Alexander Dana Noyes
1929 Century Association Yearbook
Goethals was born in Brooklyn and, at 14, he entered the College of the City of New York. He won a cadetship to West Point where he graduated second in his class in 1880. He was commissioned as second lieutenant in the Army Corps of Engineers.
After four years working in the Northwest, he married Effie Rodman, and from 1885 to 1889 he taught at West Point. He then returned to the field, and in 1891 Goethals was placed in charge of the completion of the Muscle Shoals Canal along the Tennessee River near Chattanooga. This was his first independent command, and his responsibilities included the design and construction of the Riverton Lock at Colbert Shoals. Goethals’s recommendation of a single lock with an unprecedented lift of twenty-six feet was initially opposed by his superiors, but he persuaded the conservative army engineers of the merits of his design. The success of the Riverton Lock inspired the eventual adoption of high-lift locks elsewhere, including those for the Panama Canal.

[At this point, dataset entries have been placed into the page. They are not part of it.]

-- ==== Sys2Proof/Laws/Exec.lean ====
section
/-! SUPPORT. What an instruction, an operation of the interface and a step can do, once
(40_dispatch_alu.md R100; 30_encoding.md R86; 70_reset_and_hazards.md R185). -/

namespace Sys2Proof.Machine

/-- The dispatcher runs the handler with the instruction's target (R101). -/
theorem exec_eq_execAdd (i : Instr) (s : State) : exec i s = execAdd (instrTarget i) s := by
  cases i <;> rfl

/-- The handler writes the generated flags to F and the sum to A, and answers OK (R100). -/
theorem execAdd_eq (t : Target) (s : State) :
    execAdd t s =
      .next ((s.setBank
        (setCell .a (addSum s.bank.a (operandValue t s.bank))
          (setCell .f (packFlags (addFlags s.bank.a (operandValue t s.bank))) s.bank))).setResponse
            (some (.status .ok))) := by
  simp only [execAdd, accumulatorReg, writeResult_accumulator, State.setBank_bank, State.setBank_setBank]
  rfl

/-- An instruction word runs its instruction, and an illegal word raises IllegalInstruction (R86). -/
theorem execWord_of_instr {w : Byte} {i : Instr} (h : decode w = .instr i) (s : State) :
    execWord w s = exec i s := by
  simp [execWord, h]

theorem execWord_of_illegal {w : Byte} (h : decode w = .illegal) (s : State) :
    execWord w s = .next (s.markIllegal.setResponse (some (.status (.error (.illegalInstruction w))))) := by
  simp [execWord, h, raise, complete]

/-- The host's write, in its three cases (R31, R32). -/
theorem hostWrite_of_ne_f {r : RegName} (h : r ≠ .f) (v : Byte) (s : State) :
    hostWrite r v s = .next ((s.setBank (setCell r v s.bank)).setResponse (some (.status .ok))) := by
  simp [hostWrite, writeReg_of_ne_f h, complete]

theorem hostWrite_f_of_ok {v : Byte} (h : flagByteOk v = true) (s : State) :
    hostWrite .f v s = .next ((s.setBank (setCell .f v s.bank)).setResponse (some (.status .ok))) := by
  simp [hostWrite, writeReg_f_of_ok h, complete]

theorem hostWrite_f_of_not_ok {v : Byte} (h : flagByteOk v = false) (s : State) :
    hostWrite .f v s = .next (s.setResponse (some (.status (.error .invalidFlagValue)))) := by
  simp [hostWrite, writeReg_f_of_not_ok h, raise, complete]

/-- A step takes the oldest event off the queue and runs it, or leaves an idle machine as it is (R68, R167). -/
theorem step_of_cons {s : State} {e : HostEvent} {rest : List HostEvent} (h : s.pending = e :: rest) :
    step s = performEvent e (s.setPending rest) := by
  simp [step, stepPending, h]

theorem step_of_nil {s : State} (h : s.pending = []) : step s = .next s := by
  simp [step, stepPending, h]

/-- Everything an operation of the interface can do when it answers a next state (R9). -/
theorem perform_cases {o : HostOp} {s t : State} (h : perform o s = .next t) :
    (∃ i, (o = .exec i ∨ ∃ w, o = .execWord w ∧ decode w = .instr i) ∧ exec i s = .next t) ∨
    (∃ w, o = .execWord w ∧ decode w = .illegal ∧
      t = s.markIllegal.setResponse (some (.status (.error (.illegalInstruction w))))) ∨
    (∃ r, o = .read r ∧ t = s.setResponse (some (.byte (readCell r s.bank)))) ∨
    (∃ r v, o = .write r v ∧ (r = .f → flagByteOk v = true) ∧
      t = (s.setBank (setCell r v s.bank)).setResponse (some (.status .ok))) ∨
    (∃ v, o = .write .f v ∧ flagByteOk v = false ∧
      t = s.setResponse (some (.status (.error .invalidFlagValue)))) ∨
    (∃ p, o = .readPair p ∧ t = s.setResponse (some (.half (readPair p s.bank)))) ∨
    (∃ p v, o = .writePair p v ∧
      t = (s.setBank (writePair p v s.bank)).setResponse (some (.status .ok))) ∨
    (∃ g b, o = .setFlag g b ∧ t = (s.setBank (setFlag g b s.bank)).setResponse (some .done)) ∨
    (∃ g, o = .hasFlag g ∧ t = s.setResponse (some (.bit (hasFlag g s.bank)))) := by
  cases o with
  | exec i => exact .inl ⟨i, .inl rfl, h⟩
  | execWord w =>
    cases hd : decode w with
    | instr i => exact .inl ⟨i, .inr ⟨w, rfl, hd⟩, (execWord_of_instr hd s).symm.trans h⟩
    | illegal =>
      injection (execWord_of_illegal hd s).symm.trans h with ht
      exact .inr (.inl ⟨w, rfl, hd, ht.symm⟩)
  | read r =>
    injection h with ht
    exact .inr (.inr (.inl ⟨r, rfl, ht.symm⟩))
  | write r v =>
    by_cases hr : r = .f
    · subst hr
      cases hv : flagByteOk v with
      | true =>
        injection (hostWrite_f_of_ok hv s).symm.trans h with ht
        exact .inr (.inr (.inr (.inl ⟨.f, v, rfl, fun _ => hv, ht.symm⟩)))
      | false =>
        injection (hostWrite_f_of_not_ok hv s).symm.trans h with ht
        exact .inr (.inr (.inr (.inr (.inl ⟨v, rfl, hv, ht.symm⟩))))
    · injection (hostWrite_of_ne_f hr v s).symm.trans h with ht
      exact .inr (.inr (.inr (.inl ⟨r, v, rfl, fun hf => absurd hf hr, ht.symm⟩)))
  | readPair p =>
    injection h with ht
    exact .inr (.inr (.inr (.inr (.inr (.inl ⟨p, rfl, ht.symm⟩)))))
  | writePair p v =>
    injection h with ht
    exact .inr (.inr (.inr (.inr (.inr (.inr (.inl ⟨p, v, rfl, ht.symm⟩))))))
  | setFlag g b =>
    injection h with ht
    exact .inr (.inr (.inr (.inr (.inr (.inr (.inr (.inl ⟨g, b, rfl, ht.symm⟩)))))))
  | hasFlag g =>
    injection h with ht
    exact .inr (.inr (.inr (.inr (.inr (.inr (.inr (.inr ⟨g, rfl, ht.symm⟩)))))))

/-- Everything a step can do when it answers a next state: stay idle, take a reset of the containing system, or run the
host's next operation (R68, R167, R182). -/
theorem step_cases {s t : State} (h : step s = .next t) :
    (s.pending = [] ∧ t = s) ∨
    (∃ rest, s.pending = .reset :: rest ∧
      t = ((s.setPending rest).setBank RegBank.powerOn).setResponse none) ∨
    (∃ o rest, s.pending = .op o :: rest ∧ perform o (s.setPending rest) = .next t) := by
  cases hp : s.pending with
  | nil =>
    injection (step_of_nil hp).symm.trans h with ht
    exact .inl ⟨rfl, ht.symm⟩
  | cons e rest =>
    have hs := (step_of_cons hp).symm.trans h
    cases e with
    | reset =>
      injection hs with ht
      exact .inr (.inl ⟨rest, rfl, ht.symm⟩)
    | op o => exact .inr (.inr ⟨o, rest, rfl, hs⟩)

end Sys2Proof.Machine
end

During the Spanish-American War he was lieutenant colonel and chief of engineers of the U.S. Volunteers. In 1907, President Theodore Roosevelt appointed Goethals chief engineer of the daunting Panama Canal construction, a project that had defeated French efforts in 1880. While plagued with problems such as disease and landslides, the canal was opened in August 1914, almost two years ahead of the target date. A total of 27,500 workmen are estimated to have died in the French and American efforts, but Goethals received unstinted praise from visiting engineers and from the technical press. President Woodrow Wilson appointed him the first Civil Governor of the Panama Canal Zone.
In 1919, he requested his release from his active service. Later on, he headed an engineering and construction firm. The Goethals Bridge between New York and New Jersey was named for him.